Saved data entries
::::::

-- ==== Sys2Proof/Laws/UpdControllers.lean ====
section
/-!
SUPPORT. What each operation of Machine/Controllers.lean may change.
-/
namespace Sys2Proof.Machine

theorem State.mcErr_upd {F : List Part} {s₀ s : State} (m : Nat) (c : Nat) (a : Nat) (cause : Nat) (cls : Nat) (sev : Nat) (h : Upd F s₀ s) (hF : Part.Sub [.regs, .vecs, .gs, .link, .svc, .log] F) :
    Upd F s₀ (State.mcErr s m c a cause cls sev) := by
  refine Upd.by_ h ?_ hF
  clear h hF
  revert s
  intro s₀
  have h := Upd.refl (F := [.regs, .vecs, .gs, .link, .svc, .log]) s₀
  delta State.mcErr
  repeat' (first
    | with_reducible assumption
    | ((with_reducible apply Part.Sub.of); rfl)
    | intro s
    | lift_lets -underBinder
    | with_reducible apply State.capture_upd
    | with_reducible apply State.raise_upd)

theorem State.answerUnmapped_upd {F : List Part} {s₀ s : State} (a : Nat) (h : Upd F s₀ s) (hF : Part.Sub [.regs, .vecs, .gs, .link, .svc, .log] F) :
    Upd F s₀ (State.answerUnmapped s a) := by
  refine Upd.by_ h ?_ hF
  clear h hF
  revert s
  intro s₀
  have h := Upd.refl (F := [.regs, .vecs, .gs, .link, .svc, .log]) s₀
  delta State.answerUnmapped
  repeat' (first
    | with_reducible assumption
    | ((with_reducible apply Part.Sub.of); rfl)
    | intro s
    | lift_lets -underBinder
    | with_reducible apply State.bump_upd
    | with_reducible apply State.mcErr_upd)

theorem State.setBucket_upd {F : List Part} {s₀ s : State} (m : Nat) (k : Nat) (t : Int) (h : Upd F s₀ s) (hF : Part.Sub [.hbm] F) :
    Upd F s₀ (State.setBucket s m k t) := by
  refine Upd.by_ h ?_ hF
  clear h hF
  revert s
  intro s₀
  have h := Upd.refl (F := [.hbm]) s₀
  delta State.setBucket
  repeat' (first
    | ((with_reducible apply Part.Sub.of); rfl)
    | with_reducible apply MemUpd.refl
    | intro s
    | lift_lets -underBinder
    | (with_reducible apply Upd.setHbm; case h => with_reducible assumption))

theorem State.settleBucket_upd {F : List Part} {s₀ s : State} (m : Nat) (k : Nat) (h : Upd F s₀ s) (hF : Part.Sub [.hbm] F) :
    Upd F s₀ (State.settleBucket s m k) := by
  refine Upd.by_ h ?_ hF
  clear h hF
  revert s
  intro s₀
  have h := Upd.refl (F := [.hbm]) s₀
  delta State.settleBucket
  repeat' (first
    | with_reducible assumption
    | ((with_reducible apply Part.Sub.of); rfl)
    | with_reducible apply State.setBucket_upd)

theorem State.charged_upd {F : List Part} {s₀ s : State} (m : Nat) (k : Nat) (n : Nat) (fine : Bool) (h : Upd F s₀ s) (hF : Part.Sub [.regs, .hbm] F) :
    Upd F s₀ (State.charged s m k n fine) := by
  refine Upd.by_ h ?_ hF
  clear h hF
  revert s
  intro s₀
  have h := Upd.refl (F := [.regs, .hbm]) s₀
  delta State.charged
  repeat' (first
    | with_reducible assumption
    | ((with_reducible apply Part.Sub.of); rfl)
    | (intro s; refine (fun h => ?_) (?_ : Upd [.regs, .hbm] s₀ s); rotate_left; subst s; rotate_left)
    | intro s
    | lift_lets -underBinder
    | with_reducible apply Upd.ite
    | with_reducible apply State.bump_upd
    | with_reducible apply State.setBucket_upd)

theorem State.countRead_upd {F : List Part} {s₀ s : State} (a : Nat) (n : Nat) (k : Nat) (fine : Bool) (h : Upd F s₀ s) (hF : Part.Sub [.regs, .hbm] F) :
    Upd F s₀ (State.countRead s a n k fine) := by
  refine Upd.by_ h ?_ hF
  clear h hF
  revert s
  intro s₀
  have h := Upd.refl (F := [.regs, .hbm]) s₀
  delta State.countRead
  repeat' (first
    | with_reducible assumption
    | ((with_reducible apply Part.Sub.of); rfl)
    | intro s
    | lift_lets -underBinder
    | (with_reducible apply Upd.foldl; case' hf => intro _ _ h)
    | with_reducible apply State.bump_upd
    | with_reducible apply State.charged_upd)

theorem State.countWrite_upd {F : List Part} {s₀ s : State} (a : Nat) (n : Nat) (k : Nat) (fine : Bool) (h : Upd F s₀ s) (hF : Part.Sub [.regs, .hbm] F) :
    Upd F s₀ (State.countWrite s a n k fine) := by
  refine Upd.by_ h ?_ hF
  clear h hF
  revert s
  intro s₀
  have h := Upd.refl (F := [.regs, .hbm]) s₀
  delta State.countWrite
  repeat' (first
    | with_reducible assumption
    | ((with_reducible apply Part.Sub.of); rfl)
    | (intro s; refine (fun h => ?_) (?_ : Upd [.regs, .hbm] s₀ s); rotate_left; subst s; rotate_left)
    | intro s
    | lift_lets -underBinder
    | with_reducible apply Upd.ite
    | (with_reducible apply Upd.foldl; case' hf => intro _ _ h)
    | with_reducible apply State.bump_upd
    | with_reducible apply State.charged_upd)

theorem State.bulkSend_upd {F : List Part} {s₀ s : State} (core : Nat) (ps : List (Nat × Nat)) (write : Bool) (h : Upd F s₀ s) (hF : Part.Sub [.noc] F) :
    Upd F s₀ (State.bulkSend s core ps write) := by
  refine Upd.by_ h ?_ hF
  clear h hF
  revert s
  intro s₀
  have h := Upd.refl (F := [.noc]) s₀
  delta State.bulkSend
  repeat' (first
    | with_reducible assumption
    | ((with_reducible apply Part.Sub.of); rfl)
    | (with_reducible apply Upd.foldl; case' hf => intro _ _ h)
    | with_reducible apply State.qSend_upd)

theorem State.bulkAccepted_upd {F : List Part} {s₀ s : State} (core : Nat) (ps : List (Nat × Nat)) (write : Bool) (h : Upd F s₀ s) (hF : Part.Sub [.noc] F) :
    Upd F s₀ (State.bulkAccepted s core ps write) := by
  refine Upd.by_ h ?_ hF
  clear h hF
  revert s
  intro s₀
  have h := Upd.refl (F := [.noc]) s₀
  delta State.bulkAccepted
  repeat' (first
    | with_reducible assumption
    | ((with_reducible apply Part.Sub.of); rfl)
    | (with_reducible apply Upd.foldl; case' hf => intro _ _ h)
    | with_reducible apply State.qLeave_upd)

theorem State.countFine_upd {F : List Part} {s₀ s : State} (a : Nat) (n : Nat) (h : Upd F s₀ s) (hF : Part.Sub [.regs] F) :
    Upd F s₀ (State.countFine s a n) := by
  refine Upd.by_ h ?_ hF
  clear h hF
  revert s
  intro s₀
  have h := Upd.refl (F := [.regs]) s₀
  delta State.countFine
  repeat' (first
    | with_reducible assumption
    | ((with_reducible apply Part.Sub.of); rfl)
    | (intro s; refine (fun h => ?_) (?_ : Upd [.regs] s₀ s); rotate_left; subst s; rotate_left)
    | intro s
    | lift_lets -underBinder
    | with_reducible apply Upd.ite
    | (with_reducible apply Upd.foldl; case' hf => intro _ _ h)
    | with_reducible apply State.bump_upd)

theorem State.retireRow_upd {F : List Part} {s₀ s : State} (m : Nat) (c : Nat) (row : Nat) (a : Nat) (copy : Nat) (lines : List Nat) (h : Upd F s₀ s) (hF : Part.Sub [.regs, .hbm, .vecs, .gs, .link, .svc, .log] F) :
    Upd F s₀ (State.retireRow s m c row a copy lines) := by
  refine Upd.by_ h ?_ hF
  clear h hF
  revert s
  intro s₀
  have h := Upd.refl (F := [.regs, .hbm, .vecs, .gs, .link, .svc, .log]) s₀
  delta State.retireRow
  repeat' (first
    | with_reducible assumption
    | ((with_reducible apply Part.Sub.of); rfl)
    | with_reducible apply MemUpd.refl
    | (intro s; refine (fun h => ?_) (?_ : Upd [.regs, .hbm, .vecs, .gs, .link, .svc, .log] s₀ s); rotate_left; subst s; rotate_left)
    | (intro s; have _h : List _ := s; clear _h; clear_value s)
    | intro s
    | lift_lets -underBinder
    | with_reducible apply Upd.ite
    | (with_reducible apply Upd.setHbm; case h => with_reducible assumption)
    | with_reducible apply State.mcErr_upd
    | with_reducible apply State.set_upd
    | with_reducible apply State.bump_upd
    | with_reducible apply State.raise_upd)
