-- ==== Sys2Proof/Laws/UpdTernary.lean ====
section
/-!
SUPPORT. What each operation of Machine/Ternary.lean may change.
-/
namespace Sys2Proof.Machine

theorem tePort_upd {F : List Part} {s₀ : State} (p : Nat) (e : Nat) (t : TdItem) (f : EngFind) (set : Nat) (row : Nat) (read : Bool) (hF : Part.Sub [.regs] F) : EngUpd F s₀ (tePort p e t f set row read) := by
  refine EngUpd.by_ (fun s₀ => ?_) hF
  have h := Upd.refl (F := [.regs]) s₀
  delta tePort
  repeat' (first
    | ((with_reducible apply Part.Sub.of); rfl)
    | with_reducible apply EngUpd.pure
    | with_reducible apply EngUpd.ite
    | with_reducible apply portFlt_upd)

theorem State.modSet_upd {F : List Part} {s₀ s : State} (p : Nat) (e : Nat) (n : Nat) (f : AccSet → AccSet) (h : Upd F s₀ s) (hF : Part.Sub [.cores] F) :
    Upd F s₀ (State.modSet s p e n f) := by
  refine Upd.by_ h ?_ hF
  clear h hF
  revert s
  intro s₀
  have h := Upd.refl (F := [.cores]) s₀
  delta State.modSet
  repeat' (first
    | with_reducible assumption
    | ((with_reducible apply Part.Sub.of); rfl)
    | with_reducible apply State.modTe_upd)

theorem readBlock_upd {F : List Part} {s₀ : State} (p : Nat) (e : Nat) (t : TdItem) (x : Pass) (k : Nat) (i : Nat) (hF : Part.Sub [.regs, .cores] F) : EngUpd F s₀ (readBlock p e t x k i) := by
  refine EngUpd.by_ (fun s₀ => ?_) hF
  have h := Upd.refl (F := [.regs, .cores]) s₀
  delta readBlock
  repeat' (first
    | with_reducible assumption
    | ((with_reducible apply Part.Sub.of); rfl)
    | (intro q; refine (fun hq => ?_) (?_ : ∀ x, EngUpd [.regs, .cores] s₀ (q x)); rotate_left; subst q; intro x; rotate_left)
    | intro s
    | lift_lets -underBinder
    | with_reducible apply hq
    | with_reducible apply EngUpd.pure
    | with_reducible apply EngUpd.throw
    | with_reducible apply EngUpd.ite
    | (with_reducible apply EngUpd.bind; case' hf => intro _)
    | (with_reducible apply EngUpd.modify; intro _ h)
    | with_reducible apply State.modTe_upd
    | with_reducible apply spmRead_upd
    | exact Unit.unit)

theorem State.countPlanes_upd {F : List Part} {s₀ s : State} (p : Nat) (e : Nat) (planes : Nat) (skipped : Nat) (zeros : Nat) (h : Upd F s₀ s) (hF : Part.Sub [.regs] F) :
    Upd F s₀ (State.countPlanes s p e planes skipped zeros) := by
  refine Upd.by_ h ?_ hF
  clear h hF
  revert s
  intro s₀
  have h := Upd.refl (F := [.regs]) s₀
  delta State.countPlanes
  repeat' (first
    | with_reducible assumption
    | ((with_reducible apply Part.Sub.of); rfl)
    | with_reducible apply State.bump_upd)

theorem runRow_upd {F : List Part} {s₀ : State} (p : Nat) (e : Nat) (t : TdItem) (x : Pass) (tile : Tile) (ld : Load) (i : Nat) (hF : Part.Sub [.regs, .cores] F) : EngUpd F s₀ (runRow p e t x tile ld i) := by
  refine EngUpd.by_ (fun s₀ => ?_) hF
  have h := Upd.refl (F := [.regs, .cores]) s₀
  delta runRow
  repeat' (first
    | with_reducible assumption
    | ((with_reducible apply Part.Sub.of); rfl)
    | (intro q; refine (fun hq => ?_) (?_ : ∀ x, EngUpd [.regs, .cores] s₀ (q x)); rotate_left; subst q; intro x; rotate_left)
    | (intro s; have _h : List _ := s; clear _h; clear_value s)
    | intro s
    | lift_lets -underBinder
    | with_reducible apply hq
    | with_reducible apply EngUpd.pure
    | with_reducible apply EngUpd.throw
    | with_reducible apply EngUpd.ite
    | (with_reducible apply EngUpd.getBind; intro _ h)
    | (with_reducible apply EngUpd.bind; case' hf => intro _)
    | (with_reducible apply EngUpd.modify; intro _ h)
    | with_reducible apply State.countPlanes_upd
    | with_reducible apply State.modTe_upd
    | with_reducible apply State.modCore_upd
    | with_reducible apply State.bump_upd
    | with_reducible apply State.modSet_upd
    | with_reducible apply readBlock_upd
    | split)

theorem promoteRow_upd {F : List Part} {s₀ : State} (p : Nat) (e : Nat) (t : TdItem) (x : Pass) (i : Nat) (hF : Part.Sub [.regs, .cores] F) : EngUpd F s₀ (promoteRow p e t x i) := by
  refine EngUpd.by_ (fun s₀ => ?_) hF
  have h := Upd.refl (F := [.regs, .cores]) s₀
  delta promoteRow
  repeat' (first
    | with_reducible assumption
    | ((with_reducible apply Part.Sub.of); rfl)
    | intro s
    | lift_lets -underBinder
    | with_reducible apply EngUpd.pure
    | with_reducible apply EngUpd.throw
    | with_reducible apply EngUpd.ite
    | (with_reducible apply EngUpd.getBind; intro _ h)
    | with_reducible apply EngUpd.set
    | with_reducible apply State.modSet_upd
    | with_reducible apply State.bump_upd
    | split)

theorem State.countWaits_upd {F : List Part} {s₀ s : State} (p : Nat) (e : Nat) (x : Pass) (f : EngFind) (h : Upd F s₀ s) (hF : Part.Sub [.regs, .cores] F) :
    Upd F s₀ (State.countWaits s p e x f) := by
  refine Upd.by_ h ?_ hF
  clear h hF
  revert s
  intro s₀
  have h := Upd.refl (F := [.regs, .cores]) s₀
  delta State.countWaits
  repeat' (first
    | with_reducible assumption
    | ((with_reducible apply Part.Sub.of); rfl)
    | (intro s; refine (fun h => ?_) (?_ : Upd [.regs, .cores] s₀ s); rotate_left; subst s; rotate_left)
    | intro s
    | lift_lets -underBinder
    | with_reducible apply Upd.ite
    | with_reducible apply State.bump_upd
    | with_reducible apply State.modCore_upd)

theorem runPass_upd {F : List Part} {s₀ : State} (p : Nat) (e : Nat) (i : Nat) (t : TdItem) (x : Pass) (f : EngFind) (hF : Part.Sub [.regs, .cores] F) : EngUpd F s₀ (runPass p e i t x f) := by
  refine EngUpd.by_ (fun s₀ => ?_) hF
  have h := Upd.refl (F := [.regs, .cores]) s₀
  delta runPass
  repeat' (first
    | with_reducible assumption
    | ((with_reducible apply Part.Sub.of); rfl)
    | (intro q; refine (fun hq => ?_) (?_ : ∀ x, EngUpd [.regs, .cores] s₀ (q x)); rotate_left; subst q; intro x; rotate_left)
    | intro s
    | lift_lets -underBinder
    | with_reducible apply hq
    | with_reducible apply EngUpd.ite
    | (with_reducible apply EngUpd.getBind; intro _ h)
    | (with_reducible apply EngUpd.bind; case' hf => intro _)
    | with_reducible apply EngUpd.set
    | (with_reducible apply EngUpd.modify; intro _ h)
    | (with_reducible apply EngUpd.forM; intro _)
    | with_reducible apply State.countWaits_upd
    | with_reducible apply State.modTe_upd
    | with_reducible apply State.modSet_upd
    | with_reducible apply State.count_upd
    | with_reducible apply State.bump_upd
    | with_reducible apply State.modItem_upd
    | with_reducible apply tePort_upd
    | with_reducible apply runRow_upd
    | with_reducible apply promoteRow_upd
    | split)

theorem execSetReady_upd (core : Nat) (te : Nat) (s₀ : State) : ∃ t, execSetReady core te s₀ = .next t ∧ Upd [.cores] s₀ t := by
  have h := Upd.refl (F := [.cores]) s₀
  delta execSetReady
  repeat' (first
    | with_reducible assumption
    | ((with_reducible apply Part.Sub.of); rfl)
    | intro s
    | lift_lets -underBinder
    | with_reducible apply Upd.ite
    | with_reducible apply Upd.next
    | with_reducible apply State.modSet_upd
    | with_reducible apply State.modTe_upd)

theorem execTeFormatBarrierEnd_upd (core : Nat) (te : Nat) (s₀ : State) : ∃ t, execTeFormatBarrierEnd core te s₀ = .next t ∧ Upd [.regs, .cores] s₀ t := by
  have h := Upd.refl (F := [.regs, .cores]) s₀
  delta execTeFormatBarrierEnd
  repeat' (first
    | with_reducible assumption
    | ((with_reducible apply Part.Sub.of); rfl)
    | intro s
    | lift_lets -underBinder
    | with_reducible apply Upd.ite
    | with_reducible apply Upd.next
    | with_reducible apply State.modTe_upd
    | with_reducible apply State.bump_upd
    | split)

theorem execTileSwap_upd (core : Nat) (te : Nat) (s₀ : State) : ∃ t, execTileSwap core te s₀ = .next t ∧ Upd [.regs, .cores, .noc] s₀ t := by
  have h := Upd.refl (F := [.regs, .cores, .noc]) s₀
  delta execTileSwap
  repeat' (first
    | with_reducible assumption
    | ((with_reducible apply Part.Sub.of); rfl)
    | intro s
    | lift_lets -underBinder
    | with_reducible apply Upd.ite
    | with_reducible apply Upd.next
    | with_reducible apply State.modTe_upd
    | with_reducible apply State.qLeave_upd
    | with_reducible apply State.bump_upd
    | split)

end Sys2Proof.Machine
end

::::::

» Task item
The word to look for is "zeros"; copy out every line of the entries that holds it.

» Written answer
theorem State.countPlanes_upd {F : List Part} {s₀ s : State} (p : Nat) (e : Nat) (planes : Nat) (skipped : Nat) (zeros : Nat) (h : Upd F s₀ s) (hF : Part.Sub [.regs] F) :
    Upd F s₀ (State.countPlanes s p e planes skipped zeros) := by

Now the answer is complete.